Grumpy from lack of sleep, and anxious to get back on the road–a trip that would take over 50 hours between Phoenix and Minneapolis–I look to Emily for support. She’s given up on sleep and stares down at a book, her eyes unmoving. She feels my gaze and scrunches her nose in commiseration. There’s no denying the mid-summer stench of road travel. If our bags hadn’t disappeared with the driver, we would’ve changed clothes hours ago. I look down at my grubby t-shirt and feel depressed. The rainbow gatherers still appear fresh–the women in matching striped skirts and the boy in a Hawaiian shirt with his thin brown hair tied back in a low ponytail. A cool, airy skirt would be nice about now. I scrounge through my purse for a hair tie, but come up empty.

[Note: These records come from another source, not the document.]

/-- The bits of a byte sequence, each byte's most significant bit first. -/
def bitsOf (s : List Byte) : List Bool := s.flatMap fun b => (List.range 8).map fun j => b.getLsbD (7 - j)

/-- What `CH.WR` with a legal value makes of a channel (R106): the field, and for fields 1 to 7 the derived numbers of
R114 from the new inputs. -/
def channelWritten (c : Config) (old : Channel) (field : Nat) (v : BitVec 16) : Channel :=
  let x : Channel :=
    if field = 0 then { old with fast := v.setWidth 1 }
    else if field = 1 then { old with range := v.setWidth 8 }
    else if field = 2 then { old with override := v.setWidth 1 }
    else if field = 3 then { old with rfb := v }
    else if field = 4 then { old with gainP := v.setWidth 2 }
    else if field = 5 then { old with gainN := v.setWidth 2 }
    else if field = 6 then { old with goff := v }
    else { old with gpol := v.setWidth 1 }
  if field = 0 then x else { x with derived := deriveChannel c x }

/-- The legal values of the input fields (R21, R106). -/
def legal (c : Config) (field v : Nat) : Prop :=
  if field = 0 ∨ field = 2 ∨ field = 7 then v ≤ 1
  else if field = 1 then v < c.rangeTable.length ∨ v = c.rangeCustom.toNat
  else if field = 4 ∨ field = 5 then v ≤ 3
  else True

/-- The value that `CH.RD` gives for a field (R107, R21). -/
def fieldValue (x : Channel) (field : Nat) : BitVec 16 :=
  if field = 0 then x.fast.setWidth 16
  else if field = 1 then x.range.setWidth 16
  else if field = 2 then x.override.setWidth 16
  else if field = 3 then x.rfb
  else if field = 4 then x.gainP.setWidth 16
  else if field = 5 then x.gainN.setWidth 16
  else if field = 6 then x.goff
  else if field = 7 then x.gpol.setWidth 16
  else if x.derived = none then 0#16 else 1#16

/-- The writable bits of the read-write CSRs (R96). -/
def wmask (csr : Nat) : Byte := if csr = 0 then 0x01#8 else if csr = 1 then 0x07#8 else 0xFF#8

/-- The instructions of a list, one after the other. -/
def runList : List Instr → State → Outcome
  | [], s => .next s
  | i :: is, s =>
    match exec i s with
    | .next t => runList is t
    | .fault f => .fault f
    | .refused r => .refused r

end Sys2Proof.Spec

open Sys2Proof.Spec

/-! ### Encodings -/

/-- R52, R53: the decoder reads every host command back from its bytes, for every operand the encoding admits. -/
def Obligations.DecodeReadsEncodedCommand : Prop :=
  ∀ (c : Config) (i : Instr), i.isCommand = true → i.wf c = true → decode (encode c i) = .instr i

/-- R52: a byte sequence that decodes is exactly the encoding of its instruction (no second spelling, no spare byte). -/
def Obligations.AcceptedBytesAreTheEncoding : Prop :=
  ∀ (c : Config) (bytes : List Byte) (i : Instr), decode bytes = .instr i →
    i.isCommand = true ∧ i.wf c = true ∧ encode c i = bytes

/-- R46, R51: the instruction byte carries the masked address and the direction, and reads back as them. -/
def Obligations.WireByteCarriesAddressAndDirection : Prop :=
  ∀ (c : Config) (addr : Byte), c.wf = true →
    encode c (.wireWr addr) = [addr &&& c.addrMask] ∧
    encode c (.wireRd addr) = [(addr &&& c.addrMask) ||| c.readBit] ∧
    decodeWire c (instrWr c addr) = .wireWr (addr &&& c.addrMask) ∧
    decodeWire c (instrRd c addr) = .wireRd (addr &&& c.addrMask)

/-- R54: exactly the opcode bytes outside R53 are reserved. -/
def Obligations.ReservedOpcodesAreThoseOutsideTheMap : Prop :=
  ∀ (op : Byte) (rest : List Byte), decode (op :: rest) = .rejected (.reservedOpcode op) ↔
    op ∉ [0x01#8, 0x02#8, 0x10#8, 0x11#8, 0x12#8, 0x13#8, 0x20#8, 0x21#8, 0x30#8, 0x31#8, 0x32#8, 0x33#8, 0x34#8]

/-- R53, R56: a few commands written out from the opcode map decode to the instructions they stand for. -/
def Obligations.SpecWordsDecode : Prop :=
  decode [0x01#8, 0x07#8] = .instr (.crcInit 0x07#8) ∧
  decode [0x10#8, 0x2C#8, 0x02#8, 0x12#8, 0x30#8] = .instr (.xferWr 0x2C#8 [0x12#8, 0x30#8]) ∧
  decode [0x12#8, 0x2C#8, 0x00#8, 0x12#8, 0x3F#8] = .instr (.regWr 0x2C#8 0x00123F#24) ∧
  decode [0x20#8, 0x01#8, 0xFF#8] = .instr (.csrWr 0x01#8 0xFF#8) ∧
  decode [0x30#8, 0x01#8, 0x03#8, 0x03#8, 0xE8#8] = .instr (.chWr 0x01#8 0x03#8 1000#16) ∧
  decode [0x34#8, 0x00#8, 0x80#8, 0x00#8, 0x00#8] = .instr (.scConv 0x00#8 0x800000#24)

/-! ### The step -/

/-- 00_scope.md R6, R11: a command given next and accepted by the decoder is run whole in one step, and is then gone. -/
def Obligations.StepRunsTheDecodedCommand : Prop :=
  ∀ (s : State) (bytes : List Byte) (rest : List Input) (i : Instr),
    s.inputs = .command bytes :: rest → decode bytes = .instr i → step s = exec i { s with inputs := rest }

/-- R6, R46, R47, R73: a plain transfer given next is run in one step whose first effect is the one of the wire form that
its instruction byte decodes to (log 5: the wire forms run inside transfers), and whose second is the data segment, with
release and the response. The bytes received come from the device (log 2). -/
def Obligations.StepRunsTheWireByte : Prop :=
  ∀ (s : State) (bytes : List Byte) (rest : List Input) (addr n : Byte) (data : List Byte),
    s.inputs = .command bytes :: rest → s.cfg.wf = true → s.crcEn = false →
    (decode bytes = .instr (.xferWr addr data) → LengthOk s.cfg data.length →
      ∃ (u : State) (rx : List Byte), rx.length = data.length ∧
        exec (decodeWire s.cfg (instrWr s.cfg addr)) { s with inputs := rest } = .next u ∧ u.csActive = true ∧
        step s = .next { u with
          csActive := false
          devRx := u.devRx.drop data.length
          bus := u.bus ++ [.seg data rx true]
          responses := u.responses ++ [⟨.ok, []⟩] }) ∧
    (decode bytes = .instr (.xferRd addr n) → LengthOk s.cfg n.toNat →
      ∃ (u : State) (rx : List Byte), rx.length = n.toNat ∧
        exec (decodeWire s.cfg (instrRd s.cfg addr)) { s with inputs := rest } = .next u ∧ u.csActive = true ∧
        step s = .next { u with
          csActive := false
          devRx := u.devRx.drop n.toNat
          bus := u.bus ++ [.seg (List.replicate n.toNat s.cfg.txFill) rx true]
          responses := u.responses ++ [⟨.ok, rx⟩] })

/-- R54, R52, R135: what is no command is answered with its status and has no effect. R144 has the block idle, holding its
state, between commands; that a step with nothing given stands for that is the model's choice, log 10. -/
def Obligations.StepAnswersWhatIsNoCommand : Prop :=
  (∀ s : State, s.inputs = [] → step s = .next s) ∧
  ∀ (s : State) (bytes : List Byte) (rest : List Input), s.inputs = .command bytes :: rest →
    (decode bytes = .rejected .empty → step s = refusedWith { s with inputs := rest } .invalidArgument) ∧
    (∀ op, decode bytes = .rejected (.reservedOpcode op) → step s = refusedWith { s with inputs := rest } .unsupported) ∧
    (∀ op, decode bytes = .rejected (.wrongLength op) →
      step s = refusedWith { s with inputs := rest } .invalidArgument)

/-- R145, R146, R26: a reset puts every piece of the block's state at its reset value, recomputes every channel, and
causes no bus activity. That the pending inputs, the device's answers and the responses given stay over it is the model's
choice, log 11. -/
def Obligations.ResetStepPutsResetValues : Prop :=
  ∀ (s : State) (rest : List Input), s.inputs = .reset :: rest →
    ∃ t, step s = .next t ∧ t.crc = none ∧ t.crcEn = false ∧ t.addrAsc = false ∧ t.singleInstr = false ∧
      t.streamKeep = false ∧ t.streamLen = 0#8 ∧ t.csActive = false ∧ t.ch.length = s.cfg.nCh ∧
      (∀ x ∈ t.ch, x.fast = 0 ∧ x.range = 0 ∧ x.override = 0 ∧ x.rfb = 0 ∧ x.gainP = 0 ∧ x.gainN = 0 ∧ x.goff = 0 ∧
        x.gpol = 0 ∧ x.derived = deriveChannel s.cfg x) ∧
      t.cfg = s.cfg ∧ t.bus = s.bus ∧ t.devRx = s.devRx ∧ t.responses = s.responses ∧ t.inputs = rest

/-- R26: the state after reset, for every parameter record: where the first range is `(0, 2500)` the derived numbers of
every channel are the ones R26 prints. (That `State.reset` takes the default record is the model's choice, log 1.) -/
def Obligations.StateAfterReset : Prop :=
  ∀ c : Config,
    (State.resetOf c).crc = none ∧ (State.resetOf c).tableValid = false ∧ (State.resetOf c).crcEn = false ∧
    (State.resetOf c).addrAsc = false ∧ (State.resetOf c).singleInstr = false ∧ (State.resetOf c).streamKeep = false ∧
    (State.resetOf c).streamLen = 0#8 ∧ (State.resetOf c).csActive = false ∧ (State.resetOf c).bus = [] ∧
    (State.resetOf c).cfg = c ∧ (State.resetOf c).ch.length = c.nCh ∧
    (∀ x ∈ (State.resetOf c).ch, x.fast = 0 ∧ x.range = 0 ∧ x.override = 0 ∧ x.rfb = 0 ∧ x.gainP = 0 ∧ x.gainN = 0 ∧
      x.goff = 0 ∧ x.gpol = 0 ∧ x.derived = deriveChannel c x) ∧
    (c.sourceValues = true → c.rangeTable[0]? = some ⟨0, 2500⟩ →
      ∀ x ∈ (State.resetOf c).ch, x.derived = some ⟨0, 38147, 0, 0⟩)

/-- The state after reset meets the invariants that every step keeps, for every parameter record that meets the
constraints of R4 and has a range (R13, R21, R23, R24); so does `State.reset`, whose record is the default one (log 1). -/
def Obligations.ResetMeetsTheInvariants : Prop :=
  (∀ c : Config, c.wf = true → c.rangeTable ≠ [] → (State.resetOf c).Inv ∧ (State.resetOf c).Quiet) ∧
  State.reset.Inv ∧ State.reset.Quiet

/-- R23, R13, R21: from every state that meets the invariant (the parameters' constraints, `N_CH` channels, every
channel's derived fields exactly what R114 computes from its inputs, legal inputs, a valid table that is the one of its
polynomial), a step leads to one that meets it. -/
def Obligations.StepKeepsTheInvariant : Prop :=
  ∀ s t : State, s.Inv → step s = .next t → t.Inv
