-- ==== Sys2Proof/Laws/Crc.lean ====
section
/-! SUPPORT. Laws of the CRC functions (spec/40_crc.md R60 to R62): one equation per function. -/

namespace Sys2Proof.Machine

/-- An entry of a generated table is the eight shift steps of its index (R60). -/
@[simp] theorem tableAt_tblgen (p b : Byte) : tableAt (tblgen p) b = tblEntry p b := by
  simp [tableAt, tblgen]

@[simp] theorem crc8_nil (T : Vector Byte 256) (seed : Byte) : crc8 T [] seed = seed := rfl

@[simp] theorem crc8_cons (T : Vector Byte 256) (b : Byte) (s : List Byte) (seed : Byte) :
    crc8 T (b :: s) seed = crc8 T s (tableAt T (seed ^^^ b)) := rfl

@[simp] theorem chainSeed_zero (c : Config) (T : Vector Byte 256) (instr a : Byte) :
    chainSeed c T 0 instr a = tableAt T (c.crcSeed ^^^ instr) := rfl

@[simp] theorem chainSeed_succ (c : Config) (T : Vector Byte 256) (k : Nat) (instr a : Byte) :
    chainSeed c T (k + 1) instr a = a := rfl

/-- One shift step is linear over XOR in the register (R60). -/
theorem crcStep_xor (p a b : Byte) : crcStep p (a ^^^ b) = crcStep p a ^^^ crcStep p b := by
  unfold crcStep
  rw [BitVec.shiftLeft_xor_distrib, BitVec.getLsbD_xor]
  cases a.getLsbD 7 <;> cases b.getLsbD 7 <;> simp
  · ac_rfl
  · ac_rfl
  · ac_nf
    simp [← BitVec.xor_assoc]

end Sys2Proof.Machine
end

With nothing better to do, I watch the teenage couple paint glitter on each other’s faces, then braid the other’s hair. Hippie Mom sits knitting with a peaceful expression as though she were home and life couldn’t be sweeter. A soft hum rises from her throat. The teens get up and spin while holding hands, repeating what sounds like a tribal chant:

“When Earth is ravaged and animals die

A new people shall come

Many colors, classes, many creeds

Who by their actions and their deeds

Shall once again make Earth green

And be called

Warriors of the Rainbow.”

I lean forward and ask Hippie Mom what they’re singing.

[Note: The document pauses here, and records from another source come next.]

-- ==== Sys2Proof/Tests/Slice0.lean ====
section
/-! SUPPORT. Tests. Expected values are the spec's own vectors (spec/95_test_vectors.md V1 to V40, P1 to P5), its opcode
map (30_encoding.md R53) and wire format (R46). After them: for each statement with hypotheses, a state and operands that
meet all of them, at the ends of the ranges where it has clauses. -/

namespace Sys2Proof.Tests

open Sys2Proof Sys2Proof.Machine Sys2Proof.Spec

/-! ### Helpers -/

/-- The state with a command issued and the device's answers set. -/
def issued (s : State) (cmd rx : List Byte) : State := { s with inputs := [.command cmd], devRx := rx }

/-- The response bytes of a step from a state that gave none before. -/
def answers : Outcome → List (List Byte)
  | .next t => t.responses.map Response.bytes
  | .fault _ => []
  | .refused _ => []

/-- What a step put on the bus. -/
def events : Outcome → List BusEvent
  | .next t => t.bus
  | .fault _ => []
  | .refused _ => []

/-- The derived numbers after a step. -/
def numbers : Outcome → List (Option Derived)
  | .next t => t.ch.map Channel.derived
  | .fault _ => []
  | .refused _ => []

/-- After `CRC.INIT 0x07`. -/
def tabled : State := { State.reset with crc := some ⟨0x07#8, tblgen 0x07#8⟩ }

/-- After `CRC.INIT 0x07` and `CSR.WR CTRL, 1`. -/
def secured : State := { tabled with crcEn := true }

/-- A channel with the inputs of V31's first example, `SC.CUSTOM 1, 0, 0, 0, 0, 1000`. -/
def customChannel : Channel := { Channel.zero with override := 1, rfb := 1000 }

/-- Channel 0 in range 4, channel 1 with the custom range, both recomputed. -/
def scaled : State :=
  { State.reset with
    ch := [{ Channel.zero with range := 4 }.recompute Config.default, customChannel.recompute Config.default] }

/-- Channel 0 in range 4 and fast, channel 1 overridden with no resistance. -/
def fastAndInvalid : State :=
  { State.reset with
    ch := [{ Channel.zero with range := 4, fast := 1 }.recompute Config.default,
      { Channel.zero with override := 1 }.recompute Config.default] }

/-! ### Well-formedness -/

theorem test_wf_refuses_long_calc : (Instr.crcCalc 0#8 (List.replicate 256 0#8)).wf Config.default = false := by
  rw [Instr.wf, List.length_replicate]
  decide
theorem test_wf_refuses_long_write : (Instr.xferWr 0#8 (List.replicate 256 0#8)).wf Config.default = false := by
  rw [Instr.wf, List.length_replicate]
  decide
theorem test_wf_refuses_wire_write_bit7 : (Instr.wireWr 0x8A#8).wf Config.default = false := by decide
theorem test_wf_refuses_wire_read_bit7 : (Instr.wireRd 0xFF#8).wf Config.default = false := by decide
theorem test_wf_accepts_longest : (Instr.xferWr 0#8 (List.replicate 255 0#8)).wf Config.default = true := by
  rw [Instr.wf, List.length_replicate]
  decide
theorem test_config_wf : Config.default.wf = true ∧ Config.default.sourceValues = true := by decide
theorem test_config_wf_refuses_read_bit_in_mask : { Config.default with readBit := 0x40#8 }.wf = false := by decide

/-! ### Decoding, from the opcode map R53 and R46 -/

theorem test_decode_crcInit : decode [0x01#8, 0x07#8] = .instr (.crcInit 0x07#8) := by decide
theorem test_decode_crcCalc :
    decode [0x02#8, 0xA5#8, 0x02#8, 0x8A#8, 0x34#8] = .instr (.crcCalc 0xA5#8 [0x8A#8, 0x34#8]) := by decide
theorem test_decode_xferWr :
    decode [0x10#8, 0x2C#8, 0x04#8, 0x12#8, 0x30#8, 0x45#8, 0x60#8] =
      .instr (.xferWr 0x2C#8 [0x12#8, 0x30#8, 0x45#8, 0x60#8]) := by decide
theorem test_decode_xferRd : decode [0x11#8, 0x05#8, 0x03#8] = .instr (.xferRd 0x05#8 0x03#8) := by decide
theorem test_decode_regWr :
    decode [0x12#8, 0x3D#8, 0xAB#8, 0xCD#8, 0xEF#8] = .instr (.regWr 0x3D#8 0xABCDEF#24) := by decide
theorem test_decode_regRd : decode [0x13#8, 0x2C#8] = .instr (.regRd 0x2C#8) := by decide
theorem test_decode_csrWr : decode [0x20#8, 0x01#8, 0xFF#8] = .instr (.csrWr 0x01#8 0xFF#8) := by decide
theorem test_decode_csrRd : decode [0x21#8, 0x04#8] = .instr (.csrRd 0x04#8) := by decide
theorem test_decode_chWr :
    decode [0x30#8, 0x01#8, 0x03#8, 0x03#8, 0xE8#8] = .instr (.chWr 0x01#8 0x03#8 0x03E8#16) := by decide
theorem test_decode_chRd : decode [0x31#8, 0x01#8, 0x08#8] = .instr (.chRd 0x01#8 0x08#8) := by decide
theorem test_decode_scScale : decode [0x32#8, 0x01#8] = .instr (.scScale 0x01#8) := by decide
theorem test_decode_scOffset : decode [0x33#8, 0x00#8] = .instr (.scOffset 0x00#8) := by decide
theorem test_decode_scConv :
    decode [0x34#8, 0x00#8, 0x80#8, 0x12#8, 0x34#8] = .instr (.scConv 0x00#8 0x801234#24) := by decide
theorem test_decode_wireWr : decodeWire Config.default 0x2C#8 = .wireWr 0x2C#8 := by decide
theorem test_decode_wireRd : decodeWire Config.default 0xAC#8 = .wireRd 0x2C#8 := by decide
theorem test_encode_wire_v6 :
    encode Config.default (.wireWr 0x8A#8) = [0x0A#8] ∧ encode Config.default (.wireRd 0xFF#8) = [0xFF#8] := by decide
theorem test_decode_rejects :
    decode [] = .rejected .empty ∧ decode [0x14#8, 0x00#8] = .rejected (.reservedOpcode 0x14#8) ∧
    decode [0x01#8, 0x07#8, 0x00#8] = .rejected (.wrongLength 0x01#8) ∧
    decode [0x10#8, 0x0A#8] = .rejected (.wrongLength 0x10#8) := by decide
theorem test_table_word :
    decodeTableWord 24 0xFF0120 = some (.csrWr 0x01#8 0xFF#8) ∧ decodeTableWord 8 0xAC = some (.wireRd 0x2C#8) := by
  decide
theorem test_table_word_runs : answers (step (State.reset.withFetchWord 16 0x0001)) = [[0x00#8]] := by decide
theorem test_rejected_statuses :
    answers (step (issued State.reset [] [])) = [[0x01#8]] ∧
    answers (step (issued State.reset [0xFF#8] [])) = [[0x06#8]] ∧
    answers (step (issued State.reset [0x10#8, 0x0A#8, 0x02#8, 0x34#8] [])) = [[0x01#8]] := by decide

“It is an old Native American prophecy.” Her eyes brighten and she looks at the kids. “The Rainbow Gathering, where we’re headed, has no leaders. We commune non-violently to celebrate peace and love on our planet. All are welcome. It’s a transformative and empowering experience. Here…” She pauses to retrieve a crumpled scrap of paper from her knitting bag. She scrawls two words on it then hands it to me.

The scrap was torn from a flier advertising free community basket weaving classes. I scan for her handwriting and read aloud the two words, presumably a name: “Art Penny.”

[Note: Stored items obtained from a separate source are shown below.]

-- ==== Sys2Proof/Syntax.lean ====
section
/-! DEFINITION. The commands of the block: one constructor per row of spec/opcode_table.json,
with the operands its rule gives. The table gives no row any bits, so the operands are the
quantities that the row's rule says come from outside: which lane, what arrived, what was
measured. -/
namespace Sys2Proof

/-- Where an Icben command comes from (R532, R543, R510). -/
inductive CmdSrc
  | mailbox
  /-- A management lot: instance, LOT_ID, KEYIDX. -/
  | mgmt (inst : Fin 2) (lotId : BitVec 16) (keyIdx : BitVec 2)
  /-- A mirrored command held for its APPLY_SC (R510); true: on the chip that received it from
  its peer. -/
  | mirror (fromPeer : Bool)
  deriving DecidableEq, Repr

/-- An Icben command without its opcode: Table 20-3's TAG and FLAGS, and its payload. -/
structure Cmd where
  src : CmdSrc
  tag : BitVec 16
  mirror : Bool
  atSwath : Bool
  rsvd : BitVec 14
  payload : Bytes
  deriving DecidableEq, Repr

/-- A downstream field message: the group, lane and swath it came in, its index among the
header's messages, and its 48 bytes (Table 5-1). -/
structure FieldMsg where
  group : Fin 4
  lane : Fin 4
  sc : BitVec 48
  index : BitVec 6
  bytes : Bytes
  deriving DecidableEq, Repr

/-- A hardware thread: harrow, tine, thread (R333, R341). -/
structure ThreadId where
  harrow : Fin 12
  tine : Fin 16
  thread : Fin 8
  deriving DecidableEq, Repr

/-- The fields of an instruction word other than OP (Table 13-1). -/
structure TFields where
  vd : BitVec 4
  va : BitVec 4
  vb : BitVec 4
  fn : BitVec 4
  ra : Bool
  rb : Bool
  n : BitVec 6
  imm : BitVec 32
  deriving DecidableEq, Repr

/-- A received server frame as the PCS and MAC hand it over (R237), DA to FCS. -/
structure RxFrame where
  bytes : Bytes
  /-- Error characters and invalid blocks within the frame, and between frames before it
  (R239). -/
  blockErrs : Nat
  blockErrsBefore : Nat
  /-- The gap before it as the server sent it: idle characters, and ordered sets in their order. -/
  gapIdles : Nat
  gapSets : List (BitVec 32)
  /-- 4-character columns that the difference of the clocks asks the elastic buffer to insert and
  to delete in that gap (R228). -/
  idleInserted : Nat
  idleDeleted : Nat
  /-- RS-FEC codewords corrected, symbols corrected and codewords uncorrectable since the last
  frame (Table 8-8). -/
  fecCorrected : Nat
  fecSymbols : Nat
  fecUncorrectable : Nat
  deriving DecidableEq, Repr

/-- Body of a HELLO (Table 19-9). -/
structure HelloBody where
  serial : BitVec 64
  pairSerial : BitVec 64
  side : Bool
  fwVersion : BitVec 32
  schema : BitVec 16
  revMin : BitVec 16
  revMax : BitVec 16
  deriving DecidableEq, Repr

“If you wish to find him, he will be found,” says Hippie Mom’s daughter, smiling at me encouragingly. I give a polite nod, but I’m too tired to inquire further.

“Thank you,” I say, and dismiss myself from the conversation by extensively folding and slipping the scrap with Art Penny’s name on it into my purse.

The next day, near Topeka, Emily asks me what I talked about with the rainbow family.

“I can’t be sure,” I say, “but they were very friendly.”

July 2007


Albuquerque to Phoenix

bus-seats

The Greyhound permeates an undefinable smell–a sweaty blend of passengers and stained seats, all in varying states of cleanliness. Some of us have been traveling for four days. My trip should be over in two.

Across the aisle is a longhaired man wearing a borderline-pornographic T-shirt. He’s in his late twenties and clutching the hand of the woman beside him. They don matching track marks and speak to each other in hushed tones.

An hour later I wake from a half-nap to the sound of a low, agonizing moan and the stomping of feet. I look over at the longhaired man whose head now rests in his hands. His knees bounce rhythmically as if propelled by tiny trampolines–the apparent signs of withdrawal–and I hope, for his sake, that his trip is shorter than mine.